リメイクと諸作品への影響
出典: フリー百科事典『ウィキペディア(Wikipedia)』 (2022/06/10 12:19 UTC 版)
これまでに黒澤作品は国内外で何度もリメイクされている。ハリウッド映画では、ジョン・スタージェス監督の『荒野の七人』(1960年)が『七人の侍』、マーティン・リット監督の『暴行』(1964年)が『羅生門』を公式にリメイクし、それぞれ舞台を西部劇に移し替えている。セルジオ・レオーネ監督のマカロニ・ウエスタン『荒野の用心棒』(1964年)は、『用心棒』を非公式でリメイクした作品で、黒澤は東宝とともに著作権侵害で告訴し、和解に応じた製作者側から日本などの配給権と世界興行収入の15%を受け取っている。内川清一郎監督の『姿三四郎』(1965年)は、黒澤プロダクションが『姿三四郎』『續姿三四郎』を合わせてリメイクした作品で、黒澤自身がプロデューサーを務めた。 スター・ウォーズシリーズは黒澤作品から部分的な影響を受けている。

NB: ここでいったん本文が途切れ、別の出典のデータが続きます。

/-- The moves leave the demanded number inserted. -/
theorem selectMoves_counts :
    (selectMoves li lb n sign dis swapMax v obh obl).swaps ≤ swapMax
     ∧ (sign = .zero → (selectMoves li lb n sign dis swapMax v obh obl).swaps = 0)
     ∧ lb.length + (selectMoves li lb n sign dis swapMax v obh obl).ins.length
         = min n (li.length + lb.length) + (selectMoves li lb n sign dis swapMax v obh obl).byp.length
     ∧ (selectMoves li lb n sign dis swapMax v obh obl).ins <+: li
     ∧ (selectMoves li lb n sign dis swapMax v obh obl).byp <+: lb
     ∧ (selectMoves li lb n sign dis swapMax v obh obl).ins.length
         = min (n - lb.length) li.length + (selectMoves li lb n sign dis swapMax v obh obl).swaps
     ∧ (∀ c, (selectMoves li lb n sign dis swapMax v obh obl).trim = some c → li.Nodup →
         c ∈ li ∧ c ∉ (selectMoves li lb n sign dis swapMax v obh obl).ins) := by
  obtain ⟨s, heq, h1, h2, h3, h4⟩ := selectMoves_spec li lb n sign dis swapMax v obh obl
  rw [heq]
  dsimp only
  rw [List.length_take, List.length_take]
  refine ⟨h1, h2, by omega, List.take_prefix .., List.take_prefix .., by omega, fun c hc hnodup => ?_⟩
  have hmem : c ∈ li.drop (n - lb.length + s) := List.mem_of_mem_head? hc
  refine ⟨List.mem_of_mem_drop hmem, fun hin => ?_⟩
  rw [← List.take_append_drop (n - lb.length + s) li] at hnodup
  exact (List.nodup_append.mp hnodup).2.2 c hin c hmem rfl

end

/-! ### The carry -/

theorem clampI_bounds {q : Int} (hq : 0 ≤ q) (v : Int) : -q ≤ clampI (-q) q v ∧ clampI (-q) q v ≤ q := by
  unfold clampI
  split
  · omega
  · split <;> omega

/-- The width that is let through, and what is carried. -/
theorem carryStep_spec (r c m q : Int) (hr : 0 ≤ r) (hrq : r ≤ q) (hm : 0 ≤ m) (hmq : 2 * m ≤ q) :
    ((carryStep r c m q).1 = 0 ∨ (m ≤ (carryStep r c m q).1 ∧ (carryStep r c m q).1 ≤ q - m))
       ∧ -q ≤ (carryStep r c m q).2.1 ∧ (carryStep r c m q).2.1 ≤ q
       ∧ ((carryStep r c m q).2.2.2 = false → (carryStep r c m q).1 + (carryStep r c m q).2.1 = r + c)
       ∧ ((carryStep r c m q).2.2.1 = true ↔ (carryStep r c m q).1 ≠ r) := by
  unfold carryStep
  split
  · rename_i h
    obtain ⟨h0, h1, h2⟩ := h
    refine ⟨.inr ⟨h1, by dsimp only; omega⟩, by dsimp only; omega, by dsimp only; omega, fun _ => by dsimp only; omega, by simp⟩
  · dsimp only
    generalize he : (if c + r < m then (0 : Int) else if q - m < c + r then q - m else c + r) = e
    have hrange : e = 0 ∨ (m ≤ e ∧ e ≤ q - m) := by
      subst he
      split
      · exact .inl rfl
      · split <;> omega
    obtain ⟨hlo, hhi⟩ := clampI_bounds (q := q) (by omega) (c + r - e)
    refine ⟨hrange, hlo, hhi, fun hcl => ?_, decide_eq_true_iff⟩
    have hin : ¬(q < c + r - e) ∧ ¬(c + r - e < -q) := by simpa using hcl
    unfold clampI
    rw [if_neg hin.2, if_neg hin.1]
    omega

/-- Settles O36: the moves take a first part of each list; the carry is a case analysis of its bounds. -/
theorem selectionMeetsTheDemandAndCarries : Obligations.SelectionMeetsTheDemandAndCarries := by
  unfold Obligations.SelectionMeetsTheDemandAndCarries
  exact ⟨selectMoves_counts, fun r c m q h1 h2 h3 h4 _ _ => carryStep_spec r c m q h1 h2 h3 h4⟩

end Sys2Proof.Machine
end
section
/-! SUPPORT. The commit of a selection and its watchdog (R75 to R83, R88). -/

namespace Sys2Proof.Machine

/-! ### Cells of lists -/

/-- What a list of cells is set to: v where every step sets it so. -/
theorem State.cell_foldl_set {β : Type} (π : Cell → β) (v : β) (f : Nat → Cell → Cell) (hf : ∀ c x, π (f c x) = v) (l : List Nat) (s : State)
    (c : Nat) :
    π ((l.foldl (fun s a => s.updCell a (f a)) s).cell c) = if c ∈ l then v else π (s.cell c) := by
  induction l generalizing s with
  | nil => rfl
  | cons a l ih =>
    rw [List.foldl_cons, ih, State.cell_updCell]
    by_cases hl : c ∈ l
    · rw [if_pos hl, if_pos (List.mem_cons_of_mem _ hl)]
    · rw [if_neg hl]
      by_cases ha : c = a
      · rw [if_pos ha, if_pos (ha ▸ List.mem_cons_self ..), hf]
      · rw [if_neg ha, if_neg (by simp [ha, hl])]

/-- What no step changes stays. -/
theorem State.cell_foldl_kept {β : Type} (π : Cell → β) (f : Nat → Cell → Cell) (hf : ∀ c x, π (f c x) = π x) (l : List Nat) (s : State) (c : Nat) :
    π ((l.foldl (fun s a => s.updCell a (f a)) s).cell c) = π (s.cell c) := by
  induction l generalizing s with
  | nil => rfl
  | cons a l ih =>
    rw [List.foldl_cons, ih, State.cell_updCell]
    split
    · rename_i h
      rw [hf, h]
    · rfl

theorem State.cell_mapOctCells_kept {β : Type} (π : Cell → β) (s : State) (n : Nat) {f : Cell → Cell} (hf : ∀ x, π (f x) = π x) (c : Nat) :
    π ((s.mapOctCells n f).cell c) = π (s.cell c) :=
  Tab.look_map_congr π (f := fun i c => if i / 512 = n then f c else c) (fun i x => by
    split
    · exact hf x
    · rfl) ..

ルーカスによるシリーズ1作目『スター・ウォーズ エピソード4/新たなる希望』(1977年)のストーリーのアイデアは『隠し砦の三悪人』を元にしており、黒澤作品で特徴的なワイプによる場面転換も採用している。C-3POとR2-D2は、『隠し砦の三悪人』の登場人物である百姓の太平と又七がモデルであることをルーカス自身が認めている。シリーズ7作目の『スター・ウォーズ/フォースの覚醒』(2015年)では、J・J・エイブラムス監督がシーンの構図とキャラクターの立ち位置を『天国と地獄』を参考にしたことを明らかにし、シリーズ8作目の『スター・ウォーズ/最後のジェダイ』(2017年)では、ライアン・ジョンソン監督が脚本に『羅生門』などの影響を受けたことを明らかにしている。 2020年発売のPlayStation 4用ゲームソフト『Ghost of Tsushima』は、黒澤の時代劇映画から強い影響を受けており、黒澤に敬意を込めてゲーム画面をモノクロで表示し、1950年代の黒澤作品の質感を再現した「Kurosawa Mode(黒澤モード)」という機能を搭載している。同作の開発者の一人であるジェイソン・コーネルは、黒澤作品の演出とカメラワークを大いに参考にし、風を使用した演出も黒澤作品で風が効果的に使われていることに触発されたと語っている。